-- ==== Sys2Proof/Machine/Ops.lean ====
section
/-! DEFINITION. The operations every meaning shares: the issuing split (`Ctx`), what stops an issue (R265, R276, R239),
advancing past an instruction (R24, R44), instruction fetch (R260), raising a fault (R40, R238), taking a trap (R241,
R242), ending work (R245, R246), long-latency bookkeeping (R41), events of agents. -/

namespace Sys2Proof.Machine

/-! ### The issuing split -/

/-- What an instruction reads of the machine as it issues. -/
structure Ctx where
  w : Nat
  t : Nat
  p : Nat
  g : Wg
  tr : Train
  sp : Split
  task : Task
  core : Nat
  insn : Instr
  word : W32

/-- The issuing split named by `State.cur`. -/
def State.ctx? (s : State) (i : Instr) : Option Ctx :=
  match s.cur with
  | none => none
  | some k =>
    match s.wg? k.w, s.train? k.w k.t with
    | some g, some tr =>
      match tr.split? k.p, s.taskOf? g, g.core? with
      | some sp, some task, some core => some ⟨k.w, k.t, k.p, g, tr, sp, task, core, i, s.fetched⟩
      | _, _, _ => none
    | _, _ => none

/-- Who resolves an access of the issuing split. -/
def Ctx.who (c : Ctx) : Who := ⟨c.w, c.g, c.tr, c.task, c.core⟩

/-- The following instruction's address (R260). -/
def Ctx.next (c : Ctx) : W64 := pc48 (c.sp.pc.toNat + 4)

/-- Whether an instruction is per-thread (R21). -/
def isPerThread (i : Instr) : Bool :=
  match i with
  | .brd _ _ _ => true
  | _ => (guardOf i).isSome

/-- The threads that act: EXM, under the guard, without those already done (R20, R42, R262). -/
def Ctx.active (c : Ctx) : Mask :=
  let m := c.sp.exm &&& ~~~c.sp.done
  match guardOf c.insn with
  | some g => m &&& c.tr.getP g.toNat
  | none => m

/-- The acting threads in ascending index (R20). -/
def Ctx.threads (c : Ctx) : List Nat := maskThreads c.active

/-- Issue cycles (R20, R21, R23, R34, R399, R403). -/
def Ctx.cycles (c : Ctx) : Nat :=
  match c.insn with
  | .xshc _ _ _ _ => if c.sp.exm = 0 then 0 else 32
  | i =>
    if major i = 0x30 ∨ major i = 0x31 then 2 * maskCount c.active
    else if isPerThread i then maskCount (c.sp.exm &&& ~~~c.sp.done) else 1

/-- The lane of a train (R11). -/
def laneOf (trn : Nat) : Nat := trn % 32

/-- Every part of an instruction has its answer (R41). -/
def Outst.finished (o : Outst) : Bool :=
  o.loads.all (fun l => l.value.isSome) && o.waitsFor.isNone && o.atoms.isEmpty

/-- Splits that wait for anything at all issue again (Wait.retry), and those whose instructions have completed; of another
split's instruction its results are enough, for its own window hides them (R265, R327). -/
def Train.wake (tr : Train) : Train :=
  { tr with splits := tr.splits.map fun p =>
      match p.wait with
      | .retry => { p with wait := .ready }
      | .lehr => { p with wait := .ready }
      | .outst ids =>
        if tr.outst.any fun o => ids.contains o.id && (o.split == p.id || !o.finished) then p else { p with wait := .ready }
      | _ => p }

/-- Something has happened: every waiting split looks again. -/
def State.wake (s : State) : State := { s with trains := Cells.mapVals Train.wake s.trains }

/-! ### Advancing -/

/-- The split of an instruction that has completed its issue: it goes to `pc` (R24, R44). -/
def Split.advance (sp : Split) (pc : W64) (hmode : Bool) : Split :=
  { sp with
    pc := pc, dix := if hmode then sp.dix else sp.dix + 1, pfx := none, done := 0, wait := .ready, part := none, rel := none }

/-- The lookahead windows of a split's earlier instructions count one instruction (R265). -/
def Train.closeWindows (tr : Train) (p before : Nat) : Train :=
  { tr with outst := tr.outst.map fun o =>
      if o.split = p ∧ o.id < before then { o with window := o.window - 1 } else o }

/-- What tells the issues of a train's splits with one DIX apart: the place in the handler, the split's lowest thread. -/
def Train.subOf (tr : Train) (p : Nat) : Nat :=
  (if tr.hmode then tr.hcount + 1 else 0) * 32 + match tr.split? p with
    | some q => trailingZeros 32 q.member.toNat
    | none => 0

/-- The same of the issuing instruction. -/
def Ctx.sub (c : Ctx) : Nat := c.tr.subOf c.p

/-- The step key of the issuing instruction. -/
def Ctx.key (c : Ctx) : StepKey := ⟨c.sp.dix, c.sub, 0⟩
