/-- Put a line's bytes and poison at its home without a copy: a fill (R182). -/
def State.fillHome (s : State) (off : Nat) (bs : List Byte) (poison : BitVec 4) : State :=
  let s1 := { s with mem := Memory.writeN s.mem off bs }
  (List.range 4).foldl (fun (s : State) i => s.remakeSector (off / 32 + i) (poison.getLsbD i)) s1

/-- LINE_PULL (R182): a line that an access waits for comes from its source frame, of this chip, or of another, which sends `d`. -/
def execLinePull (frame line : Nat) (d : List Byte) (tags : SectorTags) (s : State) : Out :=
  event (decide (line ≤ 31) && d.length == 128) s fun s =>
    let a := s.attrOf frame
    if s.clocked && s.pulls.contains (32 * frame + line) && a.pull && !a.lost && !a.pulled.getLsbD line && s.isLocal (frame * 4096) then
      let src := offOf (a.srcframe * 4096) + 128 * line
      let (bs, p) := if s.isLocal (a.srcframe * 4096) then (s.homeBytes src 128, s.linePoison src)
        else (d, BitVec.ofNat 4 (bitsOf (remoteBad ⟨d, tags.poison, tags.chk⟩) 4))
      let s1 := s.fillHome (offOf (frame * 4096) + 128 * line) bs p
      let pulled := a.pulled ||| (1#32 <<< line)
      State.setAttr { s1 with pulls := s1.pulls.filter fun l => l != 32 * frame + line } frame
        { a with pulled := pulled, pull := pulled != BitVec.allOnes 32 }
    else s

/-! ### Requests of other chips -/

/-- The bytes of another chip's store at a chip offset of this one. -/
def remoteBytes (pa : Nat) (mask data : List Byte) : List HomeByte :=
  ((List.range data.length).map fun i => (⟨pa + i, mask.getD i 0, data.getD i 0⟩ : HomeByte)).filter fun b => b.mask != 0

/-- The image of a sector that a partial write carries: what it does not write is zero (R126). -/
def sectorImage (bs : List HomeByte) (sec : Nat) : List Byte := overSector bs sec (List.replicate 32 0)

/-- Another chip's store is performed at its home (R17, R124, R126, R128): each sector's image is verified against the check value
that came with it. -/
def State.remoteStore (s : State) (bs : List HomeByte) (chk : List (BitVec 14)) (poison : Bool) : State :=
  ((sectorsOf bs).zipIdx).foldl (fun (s : State) e =>
    let bad := match chk[e.2]? with
      | some c => c != checkValue (sectorImage bs e.1)
      | none => false
    s.writeHome (bs.filter fun b => b.off / 32 == e.1) .other (poison || bad)) s

/-- The chip offsets that a request of another chip accesses. -/
def remoteOffs : RemoteReq → List Nat
  | .load pa n => (List.range n).map fun i => pa + i
  | .store pa _ data _ _ => (List.range data.length).map fun i => pa + i
  | .atomic pa op _ _ => (List.range (atomSize op)).map fun i => pa + i
  | .defer pa _ _ _ => (List.range 4).map fun i => pa + i
  | .settle _ _ => []
  | .marker => []

/-- A request of another chip is performed at its home (R17, R128, R183, R215, R216); on a line that is lost with its pull source it
has no effect but its answer. -/
def State.serveRemote (s : State) (chip : Nat) (r : RemoteReq) : State :=
  let lost := (remoteOffs r).any fun a => s.pullLost (s.boxPa a)
  match r with
  | .store pa mask data chk poison => if lost then s else s.remoteStore (remoteBytes pa mask data) chk poison
  | .atomic pa op x y =>
    let n := atomSize op
    if lost || s.anyPoison pa n || (atomIsFloat op && s.flagged (s.boxPa pa)) then s
    else
      match atomApply op (word64 (s.homeBytes pa n)) x y with
      | some v => s.writeHome (homeBytesAt pa (toBytes v.toNat n)) .other false
      | none => s
  | .defer pa bf16 x k =>
    if lost then s else { s with defer := s.defer ++ [⟨chip, k.slot, .glob (s.boxPa pa), bf16, x, k.wgid, k.trn, k.j, k.n⟩] }
  | .settle slot ok => if ok then s.applyWhere (Deferred.of chip slot) else s.dropSums chip slot
  | .load _ _ => s
  | .marker => s

/-- REMOTE_REQUEST (R17): a load, a store or an atomic of another chip at a home of this one, or a marker behind them; it waits while
this chip's homes stand still (R258), and while a line of it waits for its pull (R182). DEDUCED: notes/assumptions/67.md. -/
def execRemoteRequest (chip : Nat) (r : RemoteReq) (s : State) : Out :=
  event (decide (chip ≤ 3)) s fun s =>
    let pas := (remoteOffs r).map s.boxPa
    if !s.clocked then s
    else if pas.any s.pullPending then s.askPulls pas
    else (s.takeFlit chip 0).serveRemote chip r

end Sys2Proof.Machine
end

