-- ==== Sys2Proof/Machine/Streamer.lean ====
section
/-! DEFINITION. The streamer: CPY and CPYT at issue (R94, R316, R317, R319), its transfers (R92, R94, R96, R128, R160,
R164), what every command of it shares. CPYM and CLST stand in files of their own. -/

namespace Sys2Proof.Machine

/-! ### The queue -/

/-- The commands in the streamer queue of a core. -/
def State.streamerOf (s : State) (core : Nat) : List StrCmd := s.strQ.filter fun q => s.coreOf q.w == some core

/-- Whether a core's streamer queue is full (R94). -/
def State.streamerFull (s : State) (core : Nat) : Bool := decide (16 ≤ (s.streamerOf core).length)

/-- The command with an id. -/
def State.strCmd? (s : State) (id : Nat) : Option StrCmd := s.strQ.find? fun q => q.id == id

/-- Change the command with an id. -/
def State.updStr (s : State) (id : Nat) (f : StrCmd → StrCmd) : State :=
  { s with strQ := s.strQ.map fun q => if q.id = id then f q else q }

/-- The barrier that a copy names (R316). -/
def copyBar (n : BitVec 4) (z : BitVec 1) : Option Nat := if z = 1#1 then none else some n.toNat

/-- Whether a command may name its barrier (R316): INIT 1, and STRM 1 for .ARV. -/
def Ctx.barOk (c : Ctx) (bar : Option Nat) (arv : Bool) : Bool :=
  match bar with
  | some b => (c.g.bar b).init && (!arv || (c.g.bar b).strm)
  | none => true

/-- Whether a command writes global memory: then it has a place in the engine digest (R219). -/
def StrKind.folds : StrKind → Bool
  | .linear toShare _ _ _ => !toShare
  | .box toShare _ _ _ => !toShare
  | .tile _ _ _ _ => false
  | .coll _ _ _ => true

/-- The terms of a descriptor. DEDUCED: notes/assumptions/72.md. -/
def CollDesc.terms (x : CollDesc) (r : Record) (slot : Nat) : CollTerms := ⟨x.count, x.chips, x.root, x.op, slotElem (r.slotW slot)⟩

/-- The lowest free reduction context that the host has given a tenant (R256): its owner register names the tenant, with VALID. -/
def State.freeContext (s : State) (tenant : Nat) : Option Nat :=
  firstFrom (fun i =>
    let x := s.redOwner.val 0 i
    x.getLsbD 4 && bitsAt x.toNat 0 4 == tenant && !(s.colls.any fun k => k.ctx == some i)) 16 0

/-- A collective is announced at its issue, the order in which it matches the other chips' (R312); it takes a free context of its
tenant, or runs as an endpoint reduction, to the same bits (R256). -/
def State.announce (s : State) (c : Ctx) (cmd : Nat) : StrKind → State
  | .coll fn desc slot =>
    if c.g.mode.follows then s
    else
      let (id, s1) := s.fresh
      let tenant := c.task.rcd.tenant
      { s1 with colls := s1.colls ++ [⟨id, tenant, fn, desc.tag, cmd, s1.freeContext tenant,
        [(s1.chipId, ⟨[], [], false, desc.terms c.task.rcd slot⟩)]⟩] }
  | _ => s

/-- The streamer accepts a command (R94): its instruction has completed its issue (R316). -/
def State.enqueue (s : State) (c : Ctx) (kind : StrKind) (bar : Option Nat) (arv : Bool) (ops : List W64) : State :=
  match s.train? c.w c.t with
  | none => s
  | some tr =>
    let (id, s1) := s.fresh
    let once := match kind with
      | .coll _ _ _ => true
      | _ => false
    let checked := c.task.rcd.integ == 3
    let cmd : StrCmd :=
      { id := id, w := c.w, t := c.t, kind := kind, bar := bar, arv := arv, started := false, pos := 0, failed := false
        mstrId := none, fence := tr.nextId, hand := c.tr.hmode
        ready := !(checked && once && c.g.mode == .primary), origin := { c.newOutst tr 0 with window := 0, ops := ops }, total := none
        sent := none }
    let s2 := State.announce { s1 with strQ := s1.strQ ++ [cmd] } c id kind
    let s3 := if kind.folds then s2.updTrain c.w c.t fun tr => tr.edOpen (2 * id + 1) else s2
    (s3.note c.w c.t c.key (.command c.insn ops) (if once then some id else none)).retire c

/-- Issue a streamer command: the queue (R94), the barrier (R316), then `body`. -/
def State.streamerIssue (s : State) (c : Ctx) (bar : Option Nat) (arv : Bool) (body : State → State) : State :=
  if s.streamerFull c.core then s.stall c .retry
  else if !c.barOk bar arv then s.raiseUniform c .illegal 0
  else body s

/-- Whether an address lies in the scratchpad space. -/
def isShare (a : W64) : Bool :=
  match spaceOf a with
  | .share _ _ => true
  | _ => false

/-- Whether an address lies in the global space. -/
def isGlob (a : W64) : Bool :=
  match spaceOf a with
  | .glob _ => true
  | _ => false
# # #
"streamerOf" is the string to look for; please copy every line of the records above where it appears.

def State.streamerOf (s : State) (core : Nat) : List StrCmd := s.strQ.filter fun q => s.coreOf q.w == some core
def State.streamerFull (s : State) (core : Nat) : Bool := decide (16 ≤ (s.streamerOf core).length)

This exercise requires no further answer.